> Task
Return the data below exactly, stopping after the line with "s.faults := rfl".

%%

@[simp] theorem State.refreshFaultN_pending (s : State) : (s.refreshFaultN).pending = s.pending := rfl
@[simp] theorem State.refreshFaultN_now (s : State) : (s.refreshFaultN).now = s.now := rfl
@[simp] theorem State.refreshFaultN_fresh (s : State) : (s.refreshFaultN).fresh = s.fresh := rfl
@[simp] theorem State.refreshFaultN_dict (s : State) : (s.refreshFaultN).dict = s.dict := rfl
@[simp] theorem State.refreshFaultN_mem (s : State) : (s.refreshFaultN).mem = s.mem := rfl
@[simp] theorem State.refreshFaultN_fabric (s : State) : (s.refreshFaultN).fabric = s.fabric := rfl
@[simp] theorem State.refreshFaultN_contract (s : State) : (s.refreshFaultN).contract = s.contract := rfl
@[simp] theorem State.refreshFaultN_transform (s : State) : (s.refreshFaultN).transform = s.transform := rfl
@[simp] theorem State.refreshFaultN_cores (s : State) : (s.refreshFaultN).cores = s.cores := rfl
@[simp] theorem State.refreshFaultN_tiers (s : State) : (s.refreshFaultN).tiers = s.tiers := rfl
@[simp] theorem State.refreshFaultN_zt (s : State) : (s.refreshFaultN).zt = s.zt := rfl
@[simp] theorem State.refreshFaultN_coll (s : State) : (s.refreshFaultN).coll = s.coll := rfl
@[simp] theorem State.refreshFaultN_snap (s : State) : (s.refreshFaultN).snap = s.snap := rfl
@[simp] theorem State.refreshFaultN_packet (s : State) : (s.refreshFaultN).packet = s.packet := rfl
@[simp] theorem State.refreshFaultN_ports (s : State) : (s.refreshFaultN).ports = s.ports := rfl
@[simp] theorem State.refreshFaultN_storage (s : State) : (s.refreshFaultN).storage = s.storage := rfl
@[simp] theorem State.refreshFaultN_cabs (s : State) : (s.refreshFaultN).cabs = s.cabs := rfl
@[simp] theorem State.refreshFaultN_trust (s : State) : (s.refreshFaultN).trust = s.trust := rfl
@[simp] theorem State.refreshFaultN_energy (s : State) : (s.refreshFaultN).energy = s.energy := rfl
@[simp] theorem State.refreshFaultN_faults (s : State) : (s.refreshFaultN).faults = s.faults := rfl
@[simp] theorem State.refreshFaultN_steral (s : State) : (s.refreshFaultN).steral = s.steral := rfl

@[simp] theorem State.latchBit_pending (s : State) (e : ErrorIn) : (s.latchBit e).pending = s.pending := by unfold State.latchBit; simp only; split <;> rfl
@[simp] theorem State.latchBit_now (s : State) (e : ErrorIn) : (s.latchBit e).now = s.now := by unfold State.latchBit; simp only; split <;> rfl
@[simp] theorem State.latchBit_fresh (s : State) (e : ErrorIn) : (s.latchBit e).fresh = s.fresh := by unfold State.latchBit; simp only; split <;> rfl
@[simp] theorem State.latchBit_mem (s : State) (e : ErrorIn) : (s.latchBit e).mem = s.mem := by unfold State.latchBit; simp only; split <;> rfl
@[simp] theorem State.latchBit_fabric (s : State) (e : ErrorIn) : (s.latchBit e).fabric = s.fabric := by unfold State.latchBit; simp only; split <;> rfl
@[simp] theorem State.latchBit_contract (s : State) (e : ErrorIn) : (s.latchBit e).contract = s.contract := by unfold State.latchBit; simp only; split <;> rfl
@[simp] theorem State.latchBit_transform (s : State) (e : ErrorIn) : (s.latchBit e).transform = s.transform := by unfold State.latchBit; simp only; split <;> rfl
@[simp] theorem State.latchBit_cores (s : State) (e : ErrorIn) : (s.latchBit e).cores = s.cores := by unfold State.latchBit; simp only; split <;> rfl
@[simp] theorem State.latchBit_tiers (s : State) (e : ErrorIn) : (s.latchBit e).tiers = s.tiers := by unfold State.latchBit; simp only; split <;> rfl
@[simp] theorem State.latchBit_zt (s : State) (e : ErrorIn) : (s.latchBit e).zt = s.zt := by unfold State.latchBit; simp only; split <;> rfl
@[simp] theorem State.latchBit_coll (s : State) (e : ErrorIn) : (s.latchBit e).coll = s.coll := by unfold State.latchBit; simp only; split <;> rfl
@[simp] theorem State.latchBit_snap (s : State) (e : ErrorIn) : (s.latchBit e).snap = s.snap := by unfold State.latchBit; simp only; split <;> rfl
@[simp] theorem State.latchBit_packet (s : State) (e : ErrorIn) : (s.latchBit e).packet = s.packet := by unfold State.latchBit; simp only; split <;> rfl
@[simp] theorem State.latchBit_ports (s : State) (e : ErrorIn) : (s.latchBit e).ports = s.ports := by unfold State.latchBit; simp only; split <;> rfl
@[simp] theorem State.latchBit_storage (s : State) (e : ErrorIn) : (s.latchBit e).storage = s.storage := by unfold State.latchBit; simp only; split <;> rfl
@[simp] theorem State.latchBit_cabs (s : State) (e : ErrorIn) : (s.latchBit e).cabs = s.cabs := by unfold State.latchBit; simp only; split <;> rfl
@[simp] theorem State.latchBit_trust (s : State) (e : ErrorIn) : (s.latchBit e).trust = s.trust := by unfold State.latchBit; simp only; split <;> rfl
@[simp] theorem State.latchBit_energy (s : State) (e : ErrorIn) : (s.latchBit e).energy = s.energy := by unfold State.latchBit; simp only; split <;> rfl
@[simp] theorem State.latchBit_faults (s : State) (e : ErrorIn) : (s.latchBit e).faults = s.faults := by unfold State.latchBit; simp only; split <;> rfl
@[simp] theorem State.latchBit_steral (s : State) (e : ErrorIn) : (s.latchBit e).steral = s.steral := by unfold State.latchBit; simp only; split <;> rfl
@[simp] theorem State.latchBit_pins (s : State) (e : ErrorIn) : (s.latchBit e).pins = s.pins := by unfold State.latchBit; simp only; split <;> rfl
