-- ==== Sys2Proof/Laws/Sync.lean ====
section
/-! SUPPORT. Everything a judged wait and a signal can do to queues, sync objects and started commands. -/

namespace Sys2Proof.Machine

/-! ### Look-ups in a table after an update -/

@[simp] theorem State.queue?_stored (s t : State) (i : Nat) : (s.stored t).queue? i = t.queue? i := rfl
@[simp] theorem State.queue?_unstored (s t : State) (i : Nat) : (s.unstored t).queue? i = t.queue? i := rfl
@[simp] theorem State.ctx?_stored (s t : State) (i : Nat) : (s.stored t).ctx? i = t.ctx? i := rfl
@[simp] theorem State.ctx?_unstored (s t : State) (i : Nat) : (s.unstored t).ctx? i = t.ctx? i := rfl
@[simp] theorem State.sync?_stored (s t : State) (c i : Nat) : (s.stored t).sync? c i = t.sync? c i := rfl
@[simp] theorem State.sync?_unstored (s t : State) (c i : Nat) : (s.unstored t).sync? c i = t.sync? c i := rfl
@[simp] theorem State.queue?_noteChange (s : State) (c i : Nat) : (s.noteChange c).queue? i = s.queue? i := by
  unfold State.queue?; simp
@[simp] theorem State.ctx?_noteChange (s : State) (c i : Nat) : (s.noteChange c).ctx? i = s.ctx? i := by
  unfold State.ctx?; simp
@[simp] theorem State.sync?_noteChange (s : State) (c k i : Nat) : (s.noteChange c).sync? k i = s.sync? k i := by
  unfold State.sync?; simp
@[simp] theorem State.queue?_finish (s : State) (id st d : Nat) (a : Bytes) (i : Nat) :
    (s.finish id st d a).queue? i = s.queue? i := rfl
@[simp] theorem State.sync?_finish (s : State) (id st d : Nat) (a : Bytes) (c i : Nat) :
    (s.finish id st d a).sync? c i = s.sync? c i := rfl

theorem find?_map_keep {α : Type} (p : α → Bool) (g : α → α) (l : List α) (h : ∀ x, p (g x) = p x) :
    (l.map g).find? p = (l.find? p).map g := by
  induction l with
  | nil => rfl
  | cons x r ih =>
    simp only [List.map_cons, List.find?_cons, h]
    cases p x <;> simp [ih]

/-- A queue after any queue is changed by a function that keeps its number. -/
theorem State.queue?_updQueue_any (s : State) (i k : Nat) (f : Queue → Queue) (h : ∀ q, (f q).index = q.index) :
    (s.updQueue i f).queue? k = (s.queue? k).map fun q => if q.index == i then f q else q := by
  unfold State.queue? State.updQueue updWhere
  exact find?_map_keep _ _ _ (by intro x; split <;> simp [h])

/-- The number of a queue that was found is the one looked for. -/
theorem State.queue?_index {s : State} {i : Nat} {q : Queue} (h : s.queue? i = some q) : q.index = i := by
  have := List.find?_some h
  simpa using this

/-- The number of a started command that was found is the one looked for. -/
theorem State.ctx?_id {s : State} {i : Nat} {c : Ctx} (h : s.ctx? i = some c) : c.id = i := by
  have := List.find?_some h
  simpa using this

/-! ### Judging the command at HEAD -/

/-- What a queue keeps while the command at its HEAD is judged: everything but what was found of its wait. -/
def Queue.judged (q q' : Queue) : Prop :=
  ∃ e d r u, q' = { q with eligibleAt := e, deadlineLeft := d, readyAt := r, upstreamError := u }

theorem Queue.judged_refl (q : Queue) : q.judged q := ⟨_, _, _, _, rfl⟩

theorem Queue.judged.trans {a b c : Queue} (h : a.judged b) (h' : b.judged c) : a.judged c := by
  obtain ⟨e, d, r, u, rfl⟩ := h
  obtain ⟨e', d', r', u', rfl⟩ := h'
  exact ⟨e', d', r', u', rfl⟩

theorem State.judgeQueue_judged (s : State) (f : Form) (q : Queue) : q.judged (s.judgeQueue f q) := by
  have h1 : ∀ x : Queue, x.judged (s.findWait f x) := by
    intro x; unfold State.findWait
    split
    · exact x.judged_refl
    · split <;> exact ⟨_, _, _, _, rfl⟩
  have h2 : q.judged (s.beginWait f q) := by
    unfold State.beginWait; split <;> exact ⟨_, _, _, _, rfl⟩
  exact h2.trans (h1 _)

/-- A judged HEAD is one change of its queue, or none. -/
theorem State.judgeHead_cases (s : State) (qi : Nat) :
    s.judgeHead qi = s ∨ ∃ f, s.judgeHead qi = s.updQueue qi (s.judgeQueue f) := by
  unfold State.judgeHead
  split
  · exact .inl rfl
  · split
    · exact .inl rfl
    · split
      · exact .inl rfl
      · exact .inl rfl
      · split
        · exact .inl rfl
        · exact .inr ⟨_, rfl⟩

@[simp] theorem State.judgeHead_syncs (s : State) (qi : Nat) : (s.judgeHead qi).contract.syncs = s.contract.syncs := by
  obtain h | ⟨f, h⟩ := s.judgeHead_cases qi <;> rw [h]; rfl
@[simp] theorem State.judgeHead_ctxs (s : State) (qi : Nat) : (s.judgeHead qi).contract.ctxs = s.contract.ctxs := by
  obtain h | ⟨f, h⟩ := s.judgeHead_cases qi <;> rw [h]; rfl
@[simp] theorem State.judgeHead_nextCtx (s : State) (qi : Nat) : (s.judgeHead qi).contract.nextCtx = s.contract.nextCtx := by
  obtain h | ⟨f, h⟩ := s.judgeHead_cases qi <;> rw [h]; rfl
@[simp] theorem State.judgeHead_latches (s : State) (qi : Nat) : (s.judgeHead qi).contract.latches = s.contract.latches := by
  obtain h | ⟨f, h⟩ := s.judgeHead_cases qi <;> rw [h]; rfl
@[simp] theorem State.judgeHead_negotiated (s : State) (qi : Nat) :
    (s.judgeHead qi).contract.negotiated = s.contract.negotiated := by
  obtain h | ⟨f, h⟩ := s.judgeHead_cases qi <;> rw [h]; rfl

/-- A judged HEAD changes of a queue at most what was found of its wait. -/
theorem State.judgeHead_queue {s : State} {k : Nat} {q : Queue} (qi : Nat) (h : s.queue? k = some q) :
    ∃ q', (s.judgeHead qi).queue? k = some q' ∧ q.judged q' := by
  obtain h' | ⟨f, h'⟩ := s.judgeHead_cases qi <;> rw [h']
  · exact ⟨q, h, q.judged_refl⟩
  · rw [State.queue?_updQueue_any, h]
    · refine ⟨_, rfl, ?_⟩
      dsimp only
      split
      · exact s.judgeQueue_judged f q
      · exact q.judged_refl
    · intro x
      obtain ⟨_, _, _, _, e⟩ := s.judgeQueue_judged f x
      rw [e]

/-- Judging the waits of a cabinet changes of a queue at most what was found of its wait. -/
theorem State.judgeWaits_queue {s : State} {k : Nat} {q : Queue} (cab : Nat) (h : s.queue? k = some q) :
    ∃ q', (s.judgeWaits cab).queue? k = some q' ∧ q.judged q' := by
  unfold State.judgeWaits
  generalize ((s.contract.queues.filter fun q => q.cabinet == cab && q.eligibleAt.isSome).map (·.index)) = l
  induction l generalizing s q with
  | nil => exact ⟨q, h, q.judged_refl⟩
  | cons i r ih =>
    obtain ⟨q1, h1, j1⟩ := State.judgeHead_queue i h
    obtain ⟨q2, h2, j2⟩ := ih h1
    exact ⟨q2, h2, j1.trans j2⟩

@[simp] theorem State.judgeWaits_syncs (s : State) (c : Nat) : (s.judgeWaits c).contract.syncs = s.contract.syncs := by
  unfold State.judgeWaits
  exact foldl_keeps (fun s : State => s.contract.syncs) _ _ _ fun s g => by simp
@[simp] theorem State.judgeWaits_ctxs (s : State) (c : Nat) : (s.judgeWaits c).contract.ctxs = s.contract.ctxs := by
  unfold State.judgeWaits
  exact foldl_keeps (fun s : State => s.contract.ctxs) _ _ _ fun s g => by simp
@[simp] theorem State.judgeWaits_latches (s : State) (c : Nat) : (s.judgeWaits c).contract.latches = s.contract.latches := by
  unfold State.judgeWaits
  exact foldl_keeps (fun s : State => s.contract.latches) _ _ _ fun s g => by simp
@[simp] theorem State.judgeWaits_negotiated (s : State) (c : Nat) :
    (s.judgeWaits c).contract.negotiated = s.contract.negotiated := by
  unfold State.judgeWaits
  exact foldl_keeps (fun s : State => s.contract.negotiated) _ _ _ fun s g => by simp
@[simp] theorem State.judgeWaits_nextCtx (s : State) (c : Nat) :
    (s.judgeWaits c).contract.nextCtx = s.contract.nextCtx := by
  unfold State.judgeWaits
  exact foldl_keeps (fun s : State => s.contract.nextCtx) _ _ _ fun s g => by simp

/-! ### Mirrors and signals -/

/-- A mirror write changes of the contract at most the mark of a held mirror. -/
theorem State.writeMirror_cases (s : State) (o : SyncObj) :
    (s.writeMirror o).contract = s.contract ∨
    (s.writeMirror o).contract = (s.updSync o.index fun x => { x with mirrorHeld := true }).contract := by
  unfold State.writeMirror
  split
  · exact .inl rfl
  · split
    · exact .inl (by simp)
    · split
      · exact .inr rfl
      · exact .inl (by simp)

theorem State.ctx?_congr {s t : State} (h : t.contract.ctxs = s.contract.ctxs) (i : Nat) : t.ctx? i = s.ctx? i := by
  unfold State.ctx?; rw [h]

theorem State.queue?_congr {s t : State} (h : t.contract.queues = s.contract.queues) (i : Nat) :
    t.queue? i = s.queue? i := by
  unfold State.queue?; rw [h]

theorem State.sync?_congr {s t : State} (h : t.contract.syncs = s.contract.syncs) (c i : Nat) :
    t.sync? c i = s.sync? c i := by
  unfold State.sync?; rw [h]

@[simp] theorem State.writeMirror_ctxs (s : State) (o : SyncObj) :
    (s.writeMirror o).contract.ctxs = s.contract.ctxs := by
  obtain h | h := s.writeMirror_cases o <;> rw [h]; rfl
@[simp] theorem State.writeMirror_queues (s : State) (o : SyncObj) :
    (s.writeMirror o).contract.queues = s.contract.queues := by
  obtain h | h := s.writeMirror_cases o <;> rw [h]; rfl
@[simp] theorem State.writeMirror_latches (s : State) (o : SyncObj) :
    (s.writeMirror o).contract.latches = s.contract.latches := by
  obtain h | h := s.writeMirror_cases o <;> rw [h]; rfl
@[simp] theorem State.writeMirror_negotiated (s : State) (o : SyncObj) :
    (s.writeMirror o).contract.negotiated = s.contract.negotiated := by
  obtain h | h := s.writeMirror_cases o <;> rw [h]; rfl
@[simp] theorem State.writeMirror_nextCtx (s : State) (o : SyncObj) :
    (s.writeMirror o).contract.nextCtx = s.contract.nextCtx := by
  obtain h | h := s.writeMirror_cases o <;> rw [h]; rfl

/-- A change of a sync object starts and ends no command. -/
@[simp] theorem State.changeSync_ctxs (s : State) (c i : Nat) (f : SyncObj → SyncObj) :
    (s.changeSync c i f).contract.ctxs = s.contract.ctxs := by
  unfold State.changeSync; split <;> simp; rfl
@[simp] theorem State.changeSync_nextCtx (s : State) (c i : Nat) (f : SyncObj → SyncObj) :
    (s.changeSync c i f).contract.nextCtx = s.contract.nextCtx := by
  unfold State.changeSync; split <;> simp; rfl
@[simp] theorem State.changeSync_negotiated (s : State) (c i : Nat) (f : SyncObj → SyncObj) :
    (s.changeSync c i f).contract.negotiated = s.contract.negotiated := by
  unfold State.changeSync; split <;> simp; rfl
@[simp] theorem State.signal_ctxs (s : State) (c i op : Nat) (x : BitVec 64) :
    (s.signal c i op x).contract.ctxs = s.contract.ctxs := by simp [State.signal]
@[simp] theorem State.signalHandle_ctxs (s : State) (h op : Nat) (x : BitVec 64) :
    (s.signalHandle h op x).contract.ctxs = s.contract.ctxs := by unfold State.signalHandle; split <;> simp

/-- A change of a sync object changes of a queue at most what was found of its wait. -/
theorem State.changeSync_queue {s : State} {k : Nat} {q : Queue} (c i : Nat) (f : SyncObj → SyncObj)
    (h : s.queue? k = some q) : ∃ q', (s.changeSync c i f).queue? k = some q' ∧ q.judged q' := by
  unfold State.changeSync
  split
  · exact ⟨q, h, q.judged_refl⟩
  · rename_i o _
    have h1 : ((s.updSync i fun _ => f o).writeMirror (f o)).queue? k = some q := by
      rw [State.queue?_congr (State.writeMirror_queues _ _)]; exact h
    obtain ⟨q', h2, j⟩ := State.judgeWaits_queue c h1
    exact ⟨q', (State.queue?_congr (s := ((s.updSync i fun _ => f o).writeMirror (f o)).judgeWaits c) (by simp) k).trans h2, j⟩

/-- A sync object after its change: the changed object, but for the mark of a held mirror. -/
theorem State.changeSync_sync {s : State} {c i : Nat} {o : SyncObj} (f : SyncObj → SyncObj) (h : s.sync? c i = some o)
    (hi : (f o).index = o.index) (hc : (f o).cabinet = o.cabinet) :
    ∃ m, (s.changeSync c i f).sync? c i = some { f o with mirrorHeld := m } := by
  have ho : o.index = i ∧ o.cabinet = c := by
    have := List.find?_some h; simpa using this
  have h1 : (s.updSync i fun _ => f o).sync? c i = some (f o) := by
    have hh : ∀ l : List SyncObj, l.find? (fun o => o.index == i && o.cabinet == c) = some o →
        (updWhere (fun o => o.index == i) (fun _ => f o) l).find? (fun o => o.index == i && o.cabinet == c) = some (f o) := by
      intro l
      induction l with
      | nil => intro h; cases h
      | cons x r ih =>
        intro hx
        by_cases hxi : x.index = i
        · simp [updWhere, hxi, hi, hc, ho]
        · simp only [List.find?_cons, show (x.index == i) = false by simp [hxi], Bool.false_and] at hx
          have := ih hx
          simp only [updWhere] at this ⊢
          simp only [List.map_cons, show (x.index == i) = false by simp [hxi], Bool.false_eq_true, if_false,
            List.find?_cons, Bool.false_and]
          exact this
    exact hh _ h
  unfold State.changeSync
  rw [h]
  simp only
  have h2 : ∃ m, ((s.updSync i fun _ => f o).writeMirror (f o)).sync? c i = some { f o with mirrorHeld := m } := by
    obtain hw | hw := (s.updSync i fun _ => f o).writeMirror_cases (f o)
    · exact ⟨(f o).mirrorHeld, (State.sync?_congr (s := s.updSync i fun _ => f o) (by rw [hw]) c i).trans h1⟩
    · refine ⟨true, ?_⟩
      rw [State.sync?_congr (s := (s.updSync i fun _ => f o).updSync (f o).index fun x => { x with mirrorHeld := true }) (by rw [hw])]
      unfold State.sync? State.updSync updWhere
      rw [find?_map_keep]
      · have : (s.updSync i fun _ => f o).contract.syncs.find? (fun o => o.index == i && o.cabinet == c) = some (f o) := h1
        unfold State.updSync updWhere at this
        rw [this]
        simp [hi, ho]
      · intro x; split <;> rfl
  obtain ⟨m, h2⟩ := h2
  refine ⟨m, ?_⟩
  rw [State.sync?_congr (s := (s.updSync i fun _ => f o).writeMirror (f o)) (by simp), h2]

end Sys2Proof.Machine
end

%%

> Task output
@[simp] theorem State.refreshFaultN_pending (s : State) : (s.refreshFaultN).pending = s.pending := rfl
@[simp] theorem State.refreshFaultN_now (s : State) : (s.refreshFaultN).now = s.now := rfl
@[simp] theorem State.refreshFaultN_fresh (s : State) : (s.refreshFaultN).fresh = s.fresh := rfl
@[simp] theorem State.refreshFaultN_dict (s : State) : (s.refreshFaultN).dict = s.dict := rfl
@[simp] theorem State.refreshFaultN_mem (s : State) : (s.refreshFaultN).mem = s.mem := rfl
@[simp] theorem State.refreshFaultN_fabric (s : State) : (s.refreshFaultN).fabric = s.fabric := rfl
@[simp] theorem State.refreshFaultN_contract (s : State) : (s.refreshFaultN).contract = s.contract := rfl
@[simp] theorem State.refreshFaultN_transform (s : State) : (s.refreshFaultN).transform = s.transform := rfl
@[simp] theorem State.refreshFaultN_cores (s : State) : (s.refreshFaultN).cores = s.cores := rfl
@[simp] theorem State.refreshFaultN_tiers (s : State) : (s.refreshFaultN).tiers = s.tiers := rfl
@[simp] theorem State.refreshFaultN_zt (s : State) : (s.refreshFaultN).zt = s.zt := rfl
@[simp] theorem State.refreshFaultN_coll (s : State) : (s.refreshFaultN).coll = s.coll := rfl
@[simp] theorem State.refreshFaultN_snap (s : State) : (s.refreshFaultN).snap = s.snap := rfl
@[simp] theorem State.refreshFaultN_packet (s : State) : (s.refreshFaultN).packet = s.packet := rfl
@[simp] theorem State.refreshFaultN_ports (s : State) : (s.refreshFaultN).ports = s.ports := rfl
@[simp] theorem State.refreshFaultN_storage (s : State) : (s.refreshFaultN).storage = s.storage := rfl
@[simp] theorem State.refreshFaultN_cabs (s : State) : (s.refreshFaultN).cabs = s.cabs := rfl
@[simp] theorem State.refreshFaultN_trust (s : State) : (s.refreshFaultN).trust = s.trust := rfl
@[simp] theorem State.refreshFaultN_energy (s : State) : (s.refreshFaultN).energy = s.energy := rfl
@[simp] theorem State.refreshFaultN_faults (s : State) : (s.refreshFaultN).faults = s.faults := rfl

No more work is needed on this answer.